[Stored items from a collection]
********

-- ==== Sys2Proof/Laws/State.lean ====
section
/-! SUPPORT. One lemma per field per update of State, true by rfl, so that no proof unfolds an update. -/

namespace Sys2Proof.Machine

/-! ### setRip -/

@[simp] theorem State.setRip_rip (s : State) (v : BitVec 64) : (s.setRip v).rip = v := rfl
@[simp] theorem State.setRip_gpr (s : State) (v : BitVec 64) : (s.setRip v).gpr = s.gpr := rfl
@[simp] theorem State.setRip_eflags (s : State) (v : BitVec 64) : (s.setRip v).eflags = s.eflags := rfl
@[simp] theorem State.setRip_cr0 (s : State) (v : BitVec 64) : (s.setRip v).cr0 = s.cr0 := rfl
@[simp] theorem State.setRip_cr4 (s : State) (v : BitVec 64) : (s.setRip v).cr4 = s.cr4 := rfl
@[simp] theorem State.setRip_efer (s : State) (v : BitVec 64) : (s.setRip v).efer = s.efer := rfl
@[simp] theorem State.setRip_cpl (s : State) (v : BitVec 64) : (s.setRip v).cpl = s.cpl := rfl
@[simp] theorem State.setRip_es (s : State) (v : BitVec 64) : (s.setRip v).es = s.es := rfl
@[simp] theorem State.setRip_cs (s : State) (v : BitVec 64) : (s.setRip v).cs = s.cs := rfl
@[simp] theorem State.setRip_ss (s : State) (v : BitVec 64) : (s.setRip v).ss = s.ss := rfl
@[simp] theorem State.setRip_ds (s : State) (v : BitVec 64) : (s.setRip v).ds = s.ds := rfl
@[simp] theorem State.setRip_fs (s : State) (v : BitVec 64) : (s.setRip v).fs = s.fs := rfl
@[simp] theorem State.setRip_gs (s : State) (v : BitVec 64) : (s.setRip v).gs = s.gs := rfl
@[simp] theorem State.setRip_gdtr (s : State) (v : BitVec 64) : (s.setRip v).gdtr = s.gdtr := rfl
@[simp] theorem State.setRip_idtr (s : State) (v : BitVec 64) : (s.setRip v).idtr = s.idtr := rfl
@[simp] theorem State.setRip_ldtr (s : State) (v : BitVec 64) : (s.setRip v).ldtr = s.ldtr := rfl
@[simp] theorem State.setRip_tr (s : State) (v : BitVec 64) : (s.setRip v).tr = s.tr := rfl
@[simp] theorem State.setRip_ssp (s : State) (v : BitVec 64) : (s.setRip v).ssp = s.ssp := rfl
@[simp] theorem State.setRip_uCet (s : State) (v : BitVec 64) : (s.setRip v).uCet = s.uCet := rfl
@[simp] theorem State.setRip_sCet (s : State) (v : BitVec 64) : (s.setRip v).sCet = s.sCet := rfl
@[simp] theorem State.setRip_pl0Ssp (s : State) (v : BitVec 64) : (s.setRip v).pl0Ssp = s.pl0Ssp := rfl
@[simp] theorem State.setRip_pl1Ssp (s : State) (v : BitVec 64) : (s.setRip v).pl1Ssp = s.pl1Ssp := rfl
@[simp] theorem State.setRip_pl2Ssp (s : State) (v : BitVec 64) : (s.setRip v).pl2Ssp = s.pl2Ssp := rfl
@[simp] theorem State.setRip_pl3Ssp (s : State) (v : BitVec 64) : (s.setRip v).pl3Ssp = s.pl3Ssp := rfl
@[simp] theorem State.setRip_mem (s : State) (v : BitVec 64) : (s.setRip v).mem = s.mem := rfl
@[simp] theorem State.setRip_cpu (s : State) (v : BitVec 64) : (s.setRip v).cpu = s.cpu := rfl
@[simp] theorem State.setRip_draws (s : State) (v : BitVec 64) : (s.setRip v).draws = s.draws := rfl
@[simp] theorem State.setRip_pe (s : State) (v : BitVec 64) : (s.setRip v).pe = s.pe := rfl
@[simp] theorem State.setRip_vm (s : State) (v : BitVec 64) : (s.setRip v).vm = s.vm := rfl
@[simp] theorem State.setRip_nt (s : State) (v : BitVec 64) : (s.setRip v).nt = s.nt := rfl
@[simp] theorem State.setRip_lma (s : State) (v : BitVec 64) : (s.setRip v).lma = s.lma := rfl
@[simp] theorem State.setRip_cr4Cet (s : State) (v : BitVec 64) : (s.setRip v).cr4Cet = s.cr4Cet := rfl
@[simp] theorem State.setRip_mode (s : State) (v : BitVec 64) : (s.setRip v).mode = s.mode := rfl
@[simp] theorem State.setRip_ctx (s : State) (v : BitVec 64) : (s.setRip v).ctx = s.ctx := rfl

/-! ### setRsp -/

@[simp] theorem State.setRsp_rip (s : State) (v : BitVec 64) : (s.setRsp v).rip = s.rip := rfl
@[simp] theorem State.setRsp_gpr (s : State) (v : BitVec 64) : (s.setRsp v).gpr = { s.gpr with rsp := v } := rfl
@[simp] theorem State.setRsp_eflags (s : State) (v : BitVec 64) : (s.setRsp v).eflags = s.eflags := rfl
@[simp] theorem State.setRsp_cr0 (s : State) (v : BitVec 64) : (s.setRsp v).cr0 = s.cr0 := rfl
@[simp] theorem State.setRsp_cr4 (s : State) (v : BitVec 64) : (s.setRsp v).cr4 = s.cr4 := rfl
@[simp] theorem State.setRsp_efer (s : State) (v : BitVec 64) : (s.setRsp v).efer = s.efer := rfl
@[simp] theorem State.setRsp_cpl (s : State) (v : BitVec 64) : (s.setRsp v).cpl = s.cpl := rfl
@[simp] theorem State.setRsp_es (s : State) (v : BitVec 64) : (s.setRsp v).es = s.es := rfl
@[simp] theorem State.setRsp_cs (s : State) (v : BitVec 64) : (s.setRsp v).cs = s.cs := rfl
@[simp] theorem State.setRsp_ss (s : State) (v : BitVec 64) : (s.setRsp v).ss = s.ss := rfl
@[simp] theorem State.setRsp_ds (s : State) (v : BitVec 64) : (s.setRsp v).ds = s.ds := rfl
@[simp] theorem State.setRsp_fs (s : State) (v : BitVec 64) : (s.setRsp v).fs = s.fs := rfl
@[simp] theorem State.setRsp_gs (s : State) (v : BitVec 64) : (s.setRsp v).gs = s.gs := rfl
@[simp] theorem State.setRsp_gdtr (s : State) (v : BitVec 64) : (s.setRsp v).gdtr = s.gdtr := rfl
@[simp] theorem State.setRsp_idtr (s : State) (v : BitVec 64) : (s.setRsp v).idtr = s.idtr := rfl
@[simp] theorem State.setRsp_ldtr (s : State) (v : BitVec 64) : (s.setRsp v).ldtr = s.ldtr := rfl
@[simp] theorem State.setRsp_tr (s : State) (v : BitVec 64) : (s.setRsp v).tr = s.tr := rfl
@[simp] theorem State.setRsp_ssp (s : State) (v : BitVec 64) : (s.setRsp v).ssp = s.ssp := rfl
@[simp] theorem State.setRsp_uCet (s : State) (v : BitVec 64) : (s.setRsp v).uCet = s.uCet := rfl
@[simp] theorem State.setRsp_sCet (s : State) (v : BitVec 64) : (s.setRsp v).sCet = s.sCet := rfl
@[simp] theorem State.setRsp_pl0Ssp (s : State) (v : BitVec 64) : (s.setRsp v).pl0Ssp = s.pl0Ssp := rfl
@[simp] theorem State.setRsp_pl1Ssp (s : State) (v : BitVec 64) : (s.setRsp v).pl1Ssp = s.pl1Ssp := rfl
@[simp] theorem State.setRsp_pl2Ssp (s : State) (v : BitVec 64) : (s.setRsp v).pl2Ssp = s.pl2Ssp := rfl
@[simp] theorem State.setRsp_pl3Ssp (s : State) (v : BitVec 64) : (s.setRsp v).pl3Ssp = s.pl3Ssp := rfl
@[simp] theorem State.setRsp_mem (s : State) (v : BitVec 64) : (s.setRsp v).mem = s.mem := rfl
@[simp] theorem State.setRsp_cpu (s : State) (v : BitVec 64) : (s.setRsp v).cpu = s.cpu := rfl
@[simp] theorem State.setRsp_draws (s : State) (v : BitVec 64) : (s.setRsp v).draws = s.draws := rfl
@[simp] theorem State.setRsp_pe (s : State) (v : BitVec 64) : (s.setRsp v).pe = s.pe := rfl
@[simp] theorem State.setRsp_vm (s : State) (v : BitVec 64) : (s.setRsp v).vm = s.vm := rfl
@[simp] theorem State.setRsp_nt (s : State) (v : BitVec 64) : (s.setRsp v).nt = s.nt := rfl
@[simp] theorem State.setRsp_lma (s : State) (v : BitVec 64) : (s.setRsp v).lma = s.lma := rfl
@[simp] theorem State.setRsp_cr4Cet (s : State) (v : BitVec 64) : (s.setRsp v).cr4Cet = s.cr4Cet := rfl
@[simp] theorem State.setRsp_mode (s : State) (v : BitVec 64) : (s.setRsp v).mode = s.mode := rfl
@[simp] theorem State.setRsp_ctx (s : State) (v : BitVec 64) : (s.setRsp v).ctx = s.ctx := rfl

/-! ### setCs -/

@[simp] theorem State.setCs_rip (s : State) (v : Seg) : (s.setCs v).rip = s.rip := rfl
@[simp] theorem State.setCs_gpr (s : State) (v : Seg) : (s.setCs v).gpr = s.gpr := rfl
@[simp] theorem State.setCs_eflags (s : State) (v : Seg) : (s.setCs v).eflags = s.eflags := rfl
@[simp] theorem State.setCs_cr0 (s : State) (v : Seg) : (s.setCs v).cr0 = s.cr0 := rfl
@[simp] theorem State.setCs_cr4 (s : State) (v : Seg) : (s.setCs v).cr4 = s.cr4 := rfl
@[simp] theorem State.setCs_efer (s : State) (v : Seg) : (s.setCs v).efer = s.efer := rfl
@[simp] theorem State.setCs_cpl (s : State) (v : Seg) : (s.setCs v).cpl = s.cpl := rfl
@[simp] theorem State.setCs_es (s : State) (v : Seg) : (s.setCs v).es = s.es := rfl
@[simp] theorem State.setCs_cs (s : State) (v : Seg) : (s.setCs v).cs = v := rfl
@[simp] theorem State.setCs_ss (s : State) (v : Seg) : (s.setCs v).ss = s.ss := rfl
@[simp] theorem State.setCs_ds (s : State) (v : Seg) : (s.setCs v).ds = s.ds := rfl
@[simp] theorem State.setCs_fs (s : State) (v : Seg) : (s.setCs v).fs = s.fs := rfl
@[simp] theorem State.setCs_gs (s : State) (v : Seg) : (s.setCs v).gs = s.gs := rfl
@[simp] theorem State.setCs_gdtr (s : State) (v : Seg) : (s.setCs v).gdtr = s.gdtr := rfl
@[simp] theorem State.setCs_idtr (s : State) (v : Seg) : (s.setCs v).idtr = s.idtr := rfl
@[simp] theorem State.setCs_ldtr (s : State) (v : Seg) : (s.setCs v).ldtr = s.ldtr := rfl
@[simp] theorem State.setCs_tr (s : State) (v : Seg) : (s.setCs v).tr = s.tr := rfl
@[simp] theorem State.setCs_ssp (s : State) (v : Seg) : (s.setCs v).ssp = s.ssp := rfl
@[simp] theorem State.setCs_uCet (s : State) (v : Seg) : (s.setCs v).uCet = s.uCet := rfl
@[simp] theorem State.setCs_sCet (s : State) (v : Seg) : (s.setCs v).sCet = s.sCet := rfl
@[simp] theorem State.setCs_pl0Ssp (s : State) (v : Seg) : (s.setCs v).pl0Ssp = s.pl0Ssp := rfl
@[simp] theorem State.setCs_pl1Ssp (s : State) (v : Seg) : (s.setCs v).pl1Ssp = s.pl1Ssp := rfl
@[simp] theorem State.setCs_pl2Ssp (s : State) (v : Seg) : (s.setCs v).pl2Ssp = s.pl2Ssp := rfl
@[simp] theorem State.setCs_pl3Ssp (s : State) (v : Seg) : (s.setCs v).pl3Ssp = s.pl3Ssp := rfl
@[simp] theorem State.setCs_mem (s : State) (v : Seg) : (s.setCs v).mem = s.mem := rfl
@[simp] theorem State.setCs_cpu (s : State) (v : Seg) : (s.setCs v).cpu = s.cpu := rfl
@[simp] theorem State.setCs_draws (s : State) (v : Seg) : (s.setCs v).draws = s.draws := rfl
@[simp] theorem State.setCs_pe (s : State) (v : Seg) : (s.setCs v).pe = s.pe := rfl
@[simp] theorem State.setCs_vm (s : State) (v : Seg) : (s.setCs v).vm = s.vm := rfl
@[simp] theorem State.setCs_nt (s : State) (v : Seg) : (s.setCs v).nt = s.nt := rfl
@[simp] theorem State.setCs_lma (s : State) (v : Seg) : (s.setCs v).lma = s.lma := rfl
@[simp] theorem State.setCs_cr4Cet (s : State) (v : Seg) : (s.setCs v).cr4Cet = s.cr4Cet := rfl

/-! ### setSs -/

@[simp] theorem State.setSs_rip (s : State) (v : Seg) : (s.setSs v).rip = s.rip := rfl
@[simp] theorem State.setSs_gpr (s : State) (v : Seg) : (s.setSs v).gpr = s.gpr := rfl
@[simp] theorem State.setSs_eflags (s : State) (v : Seg) : (s.setSs v).eflags = s.eflags := rfl
@[simp] theorem State.setSs_cr0 (s : State) (v : Seg) : (s.setSs v).cr0 = s.cr0 := rfl
@[simp] theorem State.setSs_cr4 (s : State) (v : Seg) : (s.setSs v).cr4 = s.cr4 := rfl
@[simp] theorem State.setSs_efer (s : State) (v : Seg) : (s.setSs v).efer = s.efer := rfl
@[simp] theorem State.setSs_cpl (s : State) (v : Seg) : (s.setSs v).cpl = s.cpl := rfl
@[simp] theorem State.setSs_es (s : State) (v : Seg) : (s.setSs v).es = s.es := rfl
@[simp] theorem State.setSs_cs (s : State) (v : Seg) : (s.setSs v).cs = s.cs := rfl
@[simp] theorem State.setSs_ss (s : State) (v : Seg) : (s.setSs v).ss = v := rfl
@[simp] theorem State.setSs_ds (s : State) (v : Seg) : (s.setSs v).ds = s.ds := rfl
@[simp] theorem State.setSs_fs (s : State) (v : Seg) : (s.setSs v).fs = s.fs := rfl
@[simp] theorem State.setSs_gs (s : State) (v : Seg) : (s.setSs v).gs = s.gs := rfl
@[simp] theorem State.setSs_gdtr (s : State) (v : Seg) : (s.setSs v).gdtr = s.gdtr := rfl
@[simp] theorem State.setSs_idtr (s : State) (v : Seg) : (s.setSs v).idtr = s.idtr := rfl
@[simp] theorem State.setSs_ldtr (s : State) (v : Seg) : (s.setSs v).ldtr = s.ldtr := rfl
@[simp] theorem State.setSs_tr (s : State) (v : Seg) : (s.setSs v).tr = s.tr := rfl
@[simp] theorem State.setSs_ssp (s : State) (v : Seg) : (s.setSs v).ssp = s.ssp := rfl
@[simp] theorem State.setSs_uCet (s : State) (v : Seg) : (s.setSs v).uCet = s.uCet := rfl
@[simp] theorem State.setSs_sCet (s : State) (v : Seg) : (s.setSs v).sCet = s.sCet := rfl
@[simp] theorem State.setSs_pl0Ssp (s : State) (v : Seg) : (s.setSs v).pl0Ssp = s.pl0Ssp := rfl
@[simp] theorem State.setSs_pl1Ssp (s : State) (v : Seg) : (s.setSs v).pl1Ssp = s.pl1Ssp := rfl
@[simp] theorem State.setSs_pl2Ssp (s : State) (v : Seg) : (s.setSs v).pl2Ssp = s.pl2Ssp := rfl
@[simp] theorem State.setSs_pl3Ssp (s : State) (v : Seg) : (s.setSs v).pl3Ssp = s.pl3Ssp := rfl
@[simp] theorem State.setSs_mem (s : State) (v : Seg) : (s.setSs v).mem = s.mem := rfl
@[simp] theorem State.setSs_cpu (s : State) (v : Seg) : (s.setSs v).cpu = s.cpu := rfl
@[simp] theorem State.setSs_draws (s : State) (v : Seg) : (s.setSs v).draws = s.draws := rfl
@[simp] theorem State.setSs_pe (s : State) (v : Seg) : (s.setSs v).pe = s.pe := rfl
@[simp] theorem State.setSs_vm (s : State) (v : Seg) : (s.setSs v).vm = s.vm := rfl
@[simp] theorem State.setSs_nt (s : State) (v : Seg) : (s.setSs v).nt = s.nt := rfl
@[simp] theorem State.setSs_lma (s : State) (v : Seg) : (s.setSs v).lma = s.lma := rfl
@[simp] theorem State.setSs_cr4Cet (s : State) (v : Seg) : (s.setSs v).cr4Cet = s.cr4Cet := rfl
@[simp] theorem State.setSs_mode (s : State) (v : Seg) : (s.setSs v).mode = s.mode := rfl
@[simp] theorem State.setSs_ctx (s : State) (v : Seg) : (s.setSs v).ctx = s.ctx := rfl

********

§ **What to produce**
Lines after the one containing "(s.setRip v).cr4 = s.cr4 := rfl" are not part of the task. Output the entries exactly from their first line through that one.

§ **Exercise result**
-- ==== Sys2Proof/Laws/State.lean ====
section
/-! SUPPORT. One lemma per field per update of State, true by rfl, so that no proof unfolds an update. -/

namespace Sys2Proof.Machine

/-! ### setRip -/

@[simp] theorem State.setRip_rip (s : State) (v : BitVec 64) : (s.setRip v).rip = v := rfl
@[simp] theorem State.setRip_gpr (s : State) (v : BitVec 64) : (s.setRip v).gpr = s.gpr := rfl
@[simp] theorem State.setRip_eflags (s : State) (v : BitVec 64) : (s.setRip v).eflags = s.eflags := rfl
@[simp] theorem State.setRip_cr0 (s : State) (v : BitVec 64) : (s.setRip v).cr0 = s.cr0 := rfl
@[simp] theorem State.setRip_cr4 (s : State) (v : BitVec 64) : (s.setRip v).cr4 = s.cr4 := rfl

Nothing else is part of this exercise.